FOOD SCIENCE
The first extruders were designed in Germany in the late eighteen hundreds in the food industry to manufacture sausages. Since the 1930s packaged dry pasta and breakfast cereals, have been produced via extrusion, and since the 1950s the same method has been applied to pet food production. An extrusion process is also used to compound animal feed for cattle, fish, dogs and cats.
Why did experts choose an extruder rather than an oven to produce human food or pet food for the many, temperature-sensitive ingredients? The answer, as you probably know, is simple: with an extruder, you can have perfect control over the residence time and the product temperature. Taste and smell are thus reproducible due to the fact that you have complete control over the “Maillard” reactions. Extruders are now being used in the production of many food applications like chewing gum, toffee, Cheddar cheese, liquorice, bread (croutons, breadsticks, and flatbreads), chips, and some baby food.
Déjà vu, we thought, why do you not develop new food and feed ingredients or formulations on a smaller, more efficient scale? We offer a 5 ml GMP compliant micro twin-screw extruder PME 5, or a non GMP compliant MC 5 twin-screw micro compounder, for effectively and reliably developing new, highly viscous food and feed formulations. For bigger samples, we can recommend the MC 15 HT with a 15 ml working volume.
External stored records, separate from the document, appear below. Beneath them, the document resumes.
-- ==== Sys2Proof/Config.lean ====
section
/-! DEFINITION. What is fixed for a block and left open by the spec. CHECKED and INDEX_BITS are readable in the CONFIG
register and stand in State, where no step writes them, so that a claim holds for every build. -/

namespace Sys2Proof

/-- `DivZeroResult(lo, hi)`, the (quotient, remainder) that DIV writes when its divisor is zero in a release build (R12,
R89): any function of (lo, hi), with no body, so that no proof can see a value of it (DESIGN CHOICE, safe as to the value).
The spec does not say whether blocks side by side, or builds, may differ in it (R35 and R36 give each instance its own
configuration): here ONE function stands for all of them, DESIGN CHOICE, unsafe for a claim that compares two blocks; log 6. -/
opaque Config.divZeroResult (lo hi : Word) : Word × Word

/-- One less than `LATENCY`, open (R13). -/
opaque Config.latencyLessOne : Nat

/-- `LATENCY`, "at least 1", the cycles of every command whatever its operands (R13, R155). No rule of the model depends on
it. DESIGN CHOICE, safe; log 7. -/
def Config.latency : Nat := Config.latencyLessOne + 1

/-- The block's identity string (R3). -/
def Config.identity : String := "OZKP-CORE-v7"

end Sys2Proof
end

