/-! ### resetBlock: reset (R140) -/

@[simp] theorem State.resetBlock_out0 (s : State) :
    (s.resetBlock).out0 = none := rfl
@[simp] theorem State.resetBlock_out1 (s : State) :
    (s.resetBlock).out1 = none := rfl
@[simp] theorem State.resetBlock_valid (s : State) :
    (s.resetBlock).valid = false := rfl
@[simp] theorem State.resetBlock_fault (s : State) :
    (s.resetBlock).fault = false := rfl
@[simp] theorem State.resetBlock_cause (s : State) :
    (s.resetBlock).cause = 0 := rfl
@[simp] theorem State.resetBlock_fcmd (s : State) :
    (s.resetBlock).fcmd = 0 := rfl
@[simp] theorem State.resetBlock_checked (s : State) :
    (s.resetBlock).checked = s.checked := rfl
@[simp] theorem State.resetBlock_indexBits (s : State) :
    (s.resetBlock).indexBits = s.indexBits := rfl
@[simp] theorem State.resetBlock_cmd (s : State) :
    (s.resetBlock).cmd = s.cmd := rfl
@[simp] theorem State.resetBlock_portA (s : State) :
    (s.resetBlock).portA = s.portA := rfl
@[simp] theorem State.resetBlock_portB (s : State) :
    (s.resetBlock).portB = s.portB := rfl
@[simp] theorem State.resetBlock_portC (s : State) :
    (s.resetBlock).portC = s.portC := rfl
@[simp] theorem State.resetBlock_portD (s : State) :
    (s.resetBlock).portD = s.portD := rfl
@[simp] theorem State.resetBlock_regnum (s : State) :
    (s.resetBlock).regnum = s.regnum := rfl
@[simp] theorem State.resetBlock_program (s : State) :
    (s.resetBlock).program = s.program := rfl
@[simp] theorem State.resetBlock_vars (s : State) :
    (s.resetBlock).vars = s.vars := rfl
@[simp] theorem State.resetBlock_observed (s : State) :
    (s.resetBlock).observed = s.observed := rfl
@[simp] theorem State.resetBlock_bindError (s : State) :
    (s.resetBlock).bindError = s.bindError := rfl

/-! ### setRegnum: the host selects a register (R50) -/

@[simp] theorem State.setRegnum_out0 (s : State) (n : BitVec 8) :
    (s.setRegnum n).out0 = s.out0 := rfl
@[simp] theorem State.setRegnum_out1 (s : State) (n : BitVec 8) :
    (s.setRegnum n).out1 = s.out1 := rfl
@[simp] theorem State.setRegnum_valid (s : State) (n : BitVec 8) :
    (s.setRegnum n).valid = s.valid := rfl
@[simp] theorem State.setRegnum_fault (s : State) (n : BitVec 8) :
    (s.setRegnum n).fault = s.fault := rfl
@[simp] theorem State.setRegnum_cause (s : State) (n : BitVec 8) :
    (s.setRegnum n).cause = s.cause := rfl
@[simp] theorem State.setRegnum_fcmd (s : State) (n : BitVec 8) :
    (s.setRegnum n).fcmd = s.fcmd := rfl
@[simp] theorem State.setRegnum_checked (s : State) (n : BitVec 8) :
    (s.setRegnum n).checked = s.checked := rfl
@[simp] theorem State.setRegnum_indexBits (s : State) (n : BitVec 8) :
    (s.setRegnum n).indexBits = s.indexBits := rfl
@[simp] theorem State.setRegnum_cmd (s : State) (n : BitVec 8) :
    (s.setRegnum n).cmd = s.cmd := rfl
@[simp] theorem State.setRegnum_portA (s : State) (n : BitVec 8) :
    (s.setRegnum n).portA = s.portA := rfl
@[simp] theorem State.setRegnum_portB (s : State) (n : BitVec 8) :
    (s.setRegnum n).portB = s.portB := rfl
@[simp] theorem State.setRegnum_portC (s : State) (n : BitVec 8) :
    (s.setRegnum n).portC = s.portC := rfl
@[simp] theorem State.setRegnum_portD (s : State) (n : BitVec 8) :
    (s.setRegnum n).portD = s.portD := rfl
@[simp] theorem State.setRegnum_regnum (s : State) (n : BitVec 8) :
    (s.setRegnum n).regnum = n := rfl
@[simp] theorem State.setRegnum_program (s : State) (n : BitVec 8) :
    (s.setRegnum n).program = s.program := rfl
@[simp] theorem State.setRegnum_vars (s : State) (n : BitVec 8) :
    (s.setRegnum n).vars = s.vars := rfl
@[simp] theorem State.setRegnum_observed (s : State) (n : BitVec 8) :
    (s.setRegnum n).observed = s.observed := rfl
@[simp] theorem State.setRegnum_bindError (s : State) (n : BitVec 8) :
    (s.setRegnum n).bindError = s.bindError := rfl

/-! ### writeReg: a host write (R24) -/

@[simp] theorem State.writeReg_out0 (s : State) (n : BitVec 8) (v : Word) :
    (s.writeReg n v).out0 = s.out0 := rfl
@[simp] theorem State.writeReg_out1 (s : State) (n : BitVec 8) (v : Word) :
    (s.writeReg n v).out1 = s.out1 := rfl
@[simp] theorem State.writeReg_valid (s : State) (n : BitVec 8) (v : Word) :
    (s.writeReg n v).valid = s.valid := rfl
@[simp] theorem State.writeReg_fault (s : State) (n : BitVec 8) (v : Word) :
    (s.writeReg n v).fault = s.fault := rfl
@[simp] theorem State.writeReg_cause (s : State) (n : BitVec 8) (v : Word) :
    (s.writeReg n v).cause = s.cause := rfl
@[simp] theorem State.writeReg_fcmd (s : State) (n : BitVec 8) (v : Word) :
    (s.writeReg n v).fcmd = s.fcmd := rfl
@[simp] theorem State.writeReg_checked (s : State) (n : BitVec 8) (v : Word) :
    (s.writeReg n v).checked = s.checked := rfl
@[simp] theorem State.writeReg_indexBits (s : State) (n : BitVec 8) (v : Word) :
    (s.writeReg n v).indexBits = s.indexBits := rfl
@[simp] theorem State.writeReg_cmd (s : State) (n : BitVec 8) (v : Word) :
    (s.writeReg n v).cmd = s.cmd := rfl
@[simp] theorem State.writeReg_portA (s : State) (n : BitVec 8) (v : Word) :
    (s.writeReg n v).portA = s.portA := rfl
@[simp] theorem State.writeReg_portB (s : State) (n : BitVec 8) (v : Word) :
    (s.writeReg n v).portB = s.portB := rfl
@[simp] theorem State.writeReg_portC (s : State) (n : BitVec 8) (v : Word) :
    (s.writeReg n v).portC = s.portC := rfl
@[simp] theorem State.writeReg_portD (s : State) (n : BitVec 8) (v : Word) :
    (s.writeReg n v).portD = s.portD := rfl
@[simp] theorem State.writeReg_regnum (s : State) (n : BitVec 8) (v : Word) :
    (s.writeReg n v).regnum = s.regnum := rfl
@[simp] theorem State.writeReg_program (s : State) (n : BitVec 8) (v : Word) :
    (s.writeReg n v).program = s.program := rfl
@[simp] theorem State.writeReg_vars (s : State) (n : BitVec 8) (v : Word) :
    (s.writeReg n v).vars = s.vars := rfl
@[simp] theorem State.writeReg_observed (s : State) (n : BitVec 8) (v : Word) :
    (s.writeReg n v).observed = s.observed := rfl
@[simp] theorem State.writeReg_bindError (s : State) (n : BitVec 8) (v : Word) :
    (s.writeReg n v).bindError = s.bindError := rfl

/-! ### observe: the host notes a value (R157) -/

@[simp] theorem State.observe_out0 (s : State) (n : BitVec 8) (v : Word) :
    (s.observe n v).out0 = s.out0 := rfl
@[simp] theorem State.observe_out1 (s : State) (n : BitVec 8) (v : Word) :
    (s.observe n v).out1 = s.out1 := rfl
@[simp] theorem State.observe_valid (s : State) (n : BitVec 8) (v : Word) :
    (s.observe n v).valid = s.valid := rfl
@[simp] theorem State.observe_fault (s : State) (n : BitVec 8) (v : Word) :
    (s.observe n v).fault = s.fault := rfl
@[simp] theorem State.observe_cause (s : State) (n : BitVec 8) (v : Word) :
    (s.observe n v).cause = s.cause := rfl
@[simp] theorem State.observe_fcmd (s : State) (n : BitVec 8) (v : Word) :
    (s.observe n v).fcmd = s.fcmd := rfl
@[simp] theorem State.observe_checked (s : State) (n : BitVec 8) (v : Word) :
    (s.observe n v).checked = s.checked := rfl
@[simp] theorem State.observe_indexBits (s : State) (n : BitVec 8) (v : Word) :
    (s.observe n v).indexBits = s.indexBits := rfl
@[simp] theorem State.observe_cmd (s : State) (n : BitVec 8) (v : Word) :
    (s.observe n v).cmd = s.cmd := rfl
@[simp] theorem State.observe_portA (s : State) (n : BitVec 8) (v : Word) :
    (s.observe n v).portA = s.portA := rfl
@[simp] theorem State.observe_portB (s : State) (n : BitVec 8) (v : Word) :
    (s.observe n v).portB = s.portB := rfl
@[simp] theorem State.observe_portC (s : State) (n : BitVec 8) (v : Word) :
    (s.observe n v).portC = s.portC := rfl
@[simp] theorem State.observe_portD (s : State) (n : BitVec 8) (v : Word) :
    (s.observe n v).portD = s.portD := rfl
@[simp] theorem State.observe_regnum (s : State) (n : BitVec 8) (v : Word) :
    (s.observe n v).regnum = s.regnum := rfl
@[simp] theorem State.observe_program (s : State) (n : BitVec 8) (v : Word) :
    (s.observe n v).program = s.program := rfl
@[simp] theorem State.observe_vars (s : State) (n : BitVec 8) (v : Word) :
    (s.observe n v).vars = s.vars := rfl
@[simp] theorem State.observe_observed (s : State) (n : BitVec 8) (v : Word) :
    (s.observe n v).observed = s.observed ++ [(n, v)] := rfl
@[simp] theorem State.observe_bindError (s : State) (n : BitVec 8) (v : Word) :
    (s.observe n v).bindError = s.bindError := rfl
All three instruments have six temperature-controlled zones, a thermocouple in the melt, and two robust barrel halves and screws that will serve you for many years. Also, all process parameters and the most relevant rheological data can be controlled and acquired by easy to use software packages. Finally, scaling-up your R&D results to larger parallel twin-screw extruders is simplified by a proprietary upscaling protocol.